**Saved entries**
-- ==== Sys2Proof/Tests/Slice0.lean ====
section
/-!
SUPPORT. Small tests, with results from the manual or worked out by hand from it; and for each statement about the machine a witness: a
concrete state and operands that meet its hypotheses, clause by clause.
-/

namespace Sys2Proof.Tests

set_option Elab.async false

open Sys2Proof.Machine

/-! ### Small states and words -/

/-- An s, v, m, p, port, accumulator, ring and short immediate operand. -/
def rs (i : BitVec 8) : Operand := { cls := 0, idx := i }
def rv (i : BitVec 8) : Operand := { cls := 1, idx := i }
def rm (i : BitVec 8) : Operand := { cls := 2, idx := 16 + i }
def rp (i : BitVec 8) : Operand := { cls := 2, idx := i }
def ra (i : BitVec 8) : Operand := { cls := 3, idx := i }
def rq (i : BitVec 8) : Operand := { cls := 4, idx := i }
def rb (i : BitVec 8) : Operand := { cls := 5, idx := i }
def im (i : BitVec 8) : Operand := { cls := 7, idx := i }

/-- The machine after reset with a unit at word 3 of a block 0 to 9 on context 0 of cell 0 of die 0, after a change to its context. -/
def live (f : Ctx → Ctx) : State :=
  State.reset.modCtx {} (fun c => f { c with life := .live, arch := { c.arch with pos := .word 3 0 9 } })

/-- The same with s registers set. -/
def withS (l : List (Nat × Word)) : State := live (fun c => { c with arch := l.foldl (fun a e => a.ws e.1 e.2) c.arch })

/-- Changes cell 0 of die 0. -/
def cell0 (s : State) (f : Cell → Cell) : State := s.modCell 0 f

/-- Bytes put into memory. -/
def bytesAt (s : State) (a : Nat) (bs : List Byte) : State := { s with mem := memSets s.mem a bs }

/-- The state that an outcome leads to. -/
def after (o : Host.Outcome State Fault Refusal) : State :=
  match o with
  | .next t => t
  | _ => State.reset

/-- Context 0 of cell 0 of die 0 after an instruction. -/
def ctxAfter (i : Instr) (s : State) : Ctx := (after (exec i s)).ctx {}

/-! ### Well-formedness: one ill-formed term for each check of R76, and for each bound of R2 -/

theorem test_wordOk : (Instr.add { ty := 3, d := rs 1, a := rs 2, b := im 1 }).wellFormed = true := by decide +kernel
theorem test_badType : wordFlaw 8 (.add { ty := 8, d := rs 1, a := rs 2, b := im 1 }) = some (2, 10) := by decide +kernel
theorem test_badClass : wordFlaw 8 (.add { ty := 3, d := rs 1, a := rv 2, b := im 1 }) = some (3, 47) := by decide +kernel
theorem test_badIndex : wordFlaw 8 (.add { ty := 3, d := rs 64, a := rs 2, b := im 1 }) = some (3, 25) := by decide +kernel
theorem test_badAccumulator : wordFlaw 2 (.mzero { ty := 15, d := ra 2 }) = some (3, 25) ∧ wordFlaw 4 (.mzero { ty := 15, d := ra 2 }) = none := by decide +kernel
theorem test_badModifier : wordFlaw 8 (.div { ty := 3, d := rs 1, a := { rs 2 with mod := 1 }, b := im 1 }) = some (4, 36) := by decide +kernel
theorem test_badSaturate : wordFlaw 8 (.mulh { ty := 3, d := { rs 1 with mod := 1 }, a := rs 2, b := im 1 }) = some (4, 22) := by decide +kernel
theorem test_badBlockBit : wordFlaw 8 (.mma { ty := 14, d := ra 0, a := { rb 1 with bt := true }, b := im 1 }) = some (4, 38) := by decide +kernel
theorem test_badUnusedField : wordFlaw 8 (.nop { c := rs 1 }) = some (5, 67) := by decide +kernel
theorem test_badImmediateBits : wordFlaw 8 (.add { ty := 3, d := rs 1, a := rs 2, b := im 1, imm := 1 }) = some (5, 96) := by decide +kernel
theorem test_badSpace : wordFlaw 8 (.msca { ty := 14, d := ra 0, a := rs 1, b := rs 2, c := im 8, spc := 2 }) = some (5, 78) := by decide +kernel
theorem test_badFunction : wordFlaw 8 (.cmp { ty := 3, d := rp 1, a := rs 2, b := im 1, fn := 6 }) = some (6, 88) := by decide +kernel
theorem test_badSecondImmediate : (wordFlaw 8 (.add { ty := 3, d := rs 1, a := im 0x80, b := im 0x80 })).map (·.1) = some 7 := by decide +kernel
theorem test_badMask : (Instr.vadd { ty := 0, d := rv 1, a := rv 2, b := rv 3, imm := 8 }).wellFormed = false := by decide +kernel
theorem test_badCommandByte : (Instr.ecopy 2).wellFormed = false ∧ (Instr.ecopy 1).wellFormed = true := by decide +kernel
theorem test_badEvents : (Instr.arbiterGrant 4 0).wellFormed = false ∧ (Instr.arbiterGrant 0 144).wellFormed = false ∧
    (Instr.roundClose { ctx := 4 }).wellFormed = false ∧ (Instr.lap1 4).wellFormed = false ∧ (Instr.ctlWrite 4096 0).wellFormed = false ∧
    (Instr.roundClose { die := 3, cell := 143, ctx := 3 }).wellFormed = true := by decide +kernel

/-! ### Decoding: words written out from R62, R65 and R74, or from the worked encodings of the manual -/

/-- The word of its fields, each at the place R62 gives it. -/
def at' (l : List (Nat × Nat)) : Nat := (l.map (fun e => e.2 * 2 ^ e.1)).sum

theorem test_decode_control : decodeTableWord 128 0x0000000000000000E043810000003C04 = some (.skipt { a := im 2, b := im 2 }) := by decide +kernel
theorem test_decode_guarded : decodeTableWord 128 0x0000000000000000E02002800C00C840 =
    some (.add { ty := 2, g1 := { pred := 3 }, d := rs 6, a := rs 5, b := im 1 }) := by decide +kernel
/-- FADD.f32.rtz s1, s2, s3 (R102). -/
theorem test_decode_float : decodeTableWord 128 (at' [(0, 0x080), (10, 8), (22, 0x0008), (36, 0x0010), (50, 0x0018), (88, 1)]) =
    some (.fadd { ty := 8, d := rs 1, a := rs 2, b := rs 3, fn := 1 }) := by decide +kernel
/-- PLOG p1, p2, !p3, p4, 0x80 (R104). -/
theorem test_decode_predicate : decodeTableWord 128 (at' [(0, 0x08A), (10, 15), (22, 0x1008), (36, 0x1010), (50, 0x1019), (64, 0x1020), (88, 0x80)]) =
    some (.plog { d := rp 1, a := rp 2, b := { rp 3 with mod := 1 }, c := rp 4, fn := 0x80 }) := by decide +kernel
theorem test_decode_dot : decodeTableWord 128 0x0000000000003800E0220002020008D2 =
    some (.vdot { ty := 2, d := rv 1, a := rq 0, b := im 1, c := im 0 }) := by decide +kernel
/-- VFADD.bf16.sat v1, q2, c3 under m1 (R109). -/
theorem test_decode_vectorFloat : decodeTableWord 128 (at' [(0, 0x100), (10, 9), (22, 0x0809), (36, 0x2010), (50, 0x3018), (96, 0x1088)]) =
    some (.vfadd { ty := 9, d := { rv 1 with mod := 1 }, a := rq 2, b := { cls := 6, idx := 3 }, imm := 0x1088 }) := by decide +kernel
/-- VSLIDE.f16 v1, v2, v3, 5 (R120). -/
theorem test_decode_permute : decodeTableWord 128 (at' [(0, 0x144), (10, 10), (22, 0x0808), (36, 0x0810), (50, 0x0818), (64, 0x3828)]) =
    some (.vslide { ty := 10, d := rv 1, a := rv 2, b := rv 3, c := im 5 }) := by decide +kernel
theorem test_decode_memory : decodeTableWord 128 0x0000008000000000F00002000A000980 = some (.ld { ty := 2, d := rs 5, a := rs 4, b := im 0x80, imm := 0x80 }) ∧
    decodeTableWord 128 0x000100000000C050F0000A0000000981 =
      some (.st { ty := 2, a := rs 20, b := im 0x80, c := rs 10, spc := 3, imm := 0x10000 }) := by decide +kernel
/-- FENCE.pkg.acq.rel (R148). -/
theorem test_decode_fence : decodeTableWord 128 (at' [(0, 0x240), (10, 15), (88, 0x1C)]) = some (.fence { fn := 0x1C }) := by decide +kernel
theorem test_decode_ports : decodeTableWord 128 0x0000006001000000F00080880A003E81 =
      some (.qpush { d := rq 5, a := rv 1, b := im 0x80, fn := 1, imm := 0x60 }) ∧
    decodeTableWord 128 0x00004000000000002063C00000003E86 = some (.send { a := im 0x80, b := rv 3, imm := 0x4000 }) := by decide +kernel
/-- RLCLR a1, -1 (R192). -/
theorem test_decode_lists : decodeTableWord 128 (at' [(0, 0x306), (10, 15), (22, 0x1808), (36, 0x3BF8)]) = some (.rlclr { d := ra 1, a := im 0x7F }) := by
  decide +kernel
theorem test_decode_launch : decodeTableWord 128 0x0000000000000000E003020006003F40 =
      some (.launch { d := rs 3, a := { cls := 6, idx := 4 }, b := im 0 }) ∧
    decodeTableWord 128 0x0000000001000000E0C3028008003F42 = some (.cstat { d := rs 4, a := { cls := 6, idx := 5 }, b := im 6, fn := 1 }) := by decide +kernel
theorem test_decode_system : decodeTableWord 128 0x0020000000003828F003010000003F83 =
      some (.tlbinv { a := { cls := 6, idx := 2 }, b := im 0x80, c := im 5, imm := 0x200000 }) ∧
    decodeTableWord 128 0x00000000000038400240098026003F86 = some (.crc32c { d := rs 19, a := rs 19, b := rs 18, c := im 8 }) := by decide +kernel
theorem test_decode_logit : decodeTableWord 32 0x00008302 = some (.lpenPres 3) ∧ decodeTableWord 32 0x00000303 = none ∧ decodeTableWord 32 0x0001000D = none := by
  decide +kernel
/-- An unassigned opcode, and a bit of the reserved field [87:86] (R62, R74). -/
theorem test_decode_refused : decodeWord 8 (BitVec.ofNat 128 0x3FF) = .error (.ill 1 0) ∧
    decodeWord 8 (BitVec.ofNat 128 (at' [(0, 1), (10, 15), (86, 1)])) = .error (.ill 5 86) := by decide +kernel
/-- The bytes of the worked encoding (R5, R62). -/
theorem test_encode_bytes : encode (.add { ty := 2, g1 := { pred := 3 }, d := rs 6, a := rs 5, b := im 1 }) =
    [0x40, 0xC8, 0x00, 0x0C, 0x80, 0x02, 0x20, 0xE0, 0, 0, 0, 0, 0, 0, 0, 0] := by decide +kernel

/-! ### Worked examples of the manual -/

/-- The fragment of R101: s1 = -7, s2 = 0, s6 the least i32, s9 = 50. -/
def st101 : State := withS [(1, 0xFFFFFFFFFFFFFFF9), (2, 0), (6, 0xFFFFFFFF80000000), (9, 50)]
def s' (i : Instr) (s : State) (r : Nat) : Word := (ctxAfter i s).arch.rs r
theorem test_div_zero : s' (.div { ty := 2, d := rs 3, a := rs 1, b := rs 2 }) st101 3 = 0xFFFFFFFFFFFFFFFF := by decide +kernel
theorem test_div_least : s' (.div { ty := 2, d := rs 5, a := rs 6, b := im 0x7F }) st101 5 = 0xFFFFFFFF80000000 := by decide +kernel
theorem test_rem_zero : s' (.rem { ty := 2, d := rs 4, a := rs 1, b := rs 2 }) st101 4 = 0xFFFFFFFFFFFFFFF9 := by decide +kernel
theorem test_sar_modulo : s' (.sar { ty := 2, d := rs 7, a := rs 1, b := im 33 }) st101 7 = 0xFFFFFFFFFFFFFFFC := by decide +kernel
theorem test_add_saturates : s' (.add { ty := 0, d := { rs 8 with mod := 1 }, a := rs 9, b := { im 0x80 with mod := 0 }, imm := 100 }) st101 8 = 0x7F := by
  decide +kernel
theorem test_add_wraps : s' (.add { ty := 0, d := rs 8, a := rs 9, b := im 0x80, imm := 100 }) st101 8 = 0xFFFFFFFFFFFFFF96 := by decide +kernel
theorem test_shr_unsigned : s' (.shr { ty := 6, d := rs 10, a := rs 1, b := im 28 }) st101 10 = 0xF := by decide +kernel
theorem test_bfx_signed : s' (.bfx { ty := 2, d := rs 11, a := rs 1, b := im 1, c := im 3 }) st101 11 = 0xFFFFFFFFFFFFFFFC := by decide +kernel

/-- The fragment of R104. -/
def st104 : State := withS [(21, 0x3F800001), (22, 0x3F800001), (23, 0xBF800002), (26, 0x43EB0000), (27, 0x7FC00000), (24, 0x7F800000)]
theorem test_ffma_once : s' (.ffma { ty := 8, d := rs 20, a := rs 21, b := rs 22, c := rs 23 }) st104 20 = 0x28800000 := by decide +kernel
theorem test_fdiv_zero : s' (.fdiv { ty := 8, d := rs 24, a := rs 21, b := rs 0 }) st104 24 = 0x7F800000 := by decide +kernel
theorem test_fcvt_saturates : s' (.fcvt { ty := 11, d := { rs 25 with mod := 1 }, a := rs 26, fn := 0x80 }) st104 25 = 0x7E := by decide +kernel
theorem test_fmin_zeros : s' (.fmin { ty := 8, d := rs 28, a := rs 0, b := { rs 0 with mod := 1 } }) st104 28 = 0x80000000 := by decide +kernel
theorem test_fcmp_unordered : (ctxAfter (.fcmp { ty := 8, d := rp 4, a := rs 27, b := rs 24, fn := 6 }) st104).arch.rp 4 = true := by decide +kernel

**WHAT IS EXPECTED**
Please reproduce, exactly as they appear above, the lines from the line containing "open Sys2Proof.Machine" up to and including the line containing "registers set. -/".

**ANSWER TO THIS PROBLEM**
open Sys2Proof.Machine

/-! ### Small states and words -/

/-- An s, v, m, p, port, accumulator, ring and short immediate operand. -/
def rs (i : BitVec 8) : Operand := { cls := 0, idx := i }
def rv (i : BitVec 8) : Operand := { cls := 1, idx := i }
def rm (i : BitVec 8) : Operand := { cls := 2, idx := 16 + i }
def rp (i : BitVec 8) : Operand := { cls := 2, idx := i }
def ra (i : BitVec 8) : Operand := { cls := 3, idx := i }
def rq (i : BitVec 8) : Operand := { cls := 4, idx := i }
def rb (i : BitVec 8) : Operand := { cls := 5, idx := i }
def im (i : BitVec 8) : Operand := { cls := 7, idx := i }

/-- The machine after reset with a unit at word 3 of a block 0 to 9 on context 0 of cell 0 of die 0, after a change to its context. -/
def live (f : Ctx → Ctx) : State :=
  State.reset.modCtx {} (fun c => f { c with life := .live, arch := { c.arch with pos := .word 3 0 9 } })

/-- The same with s registers set. -/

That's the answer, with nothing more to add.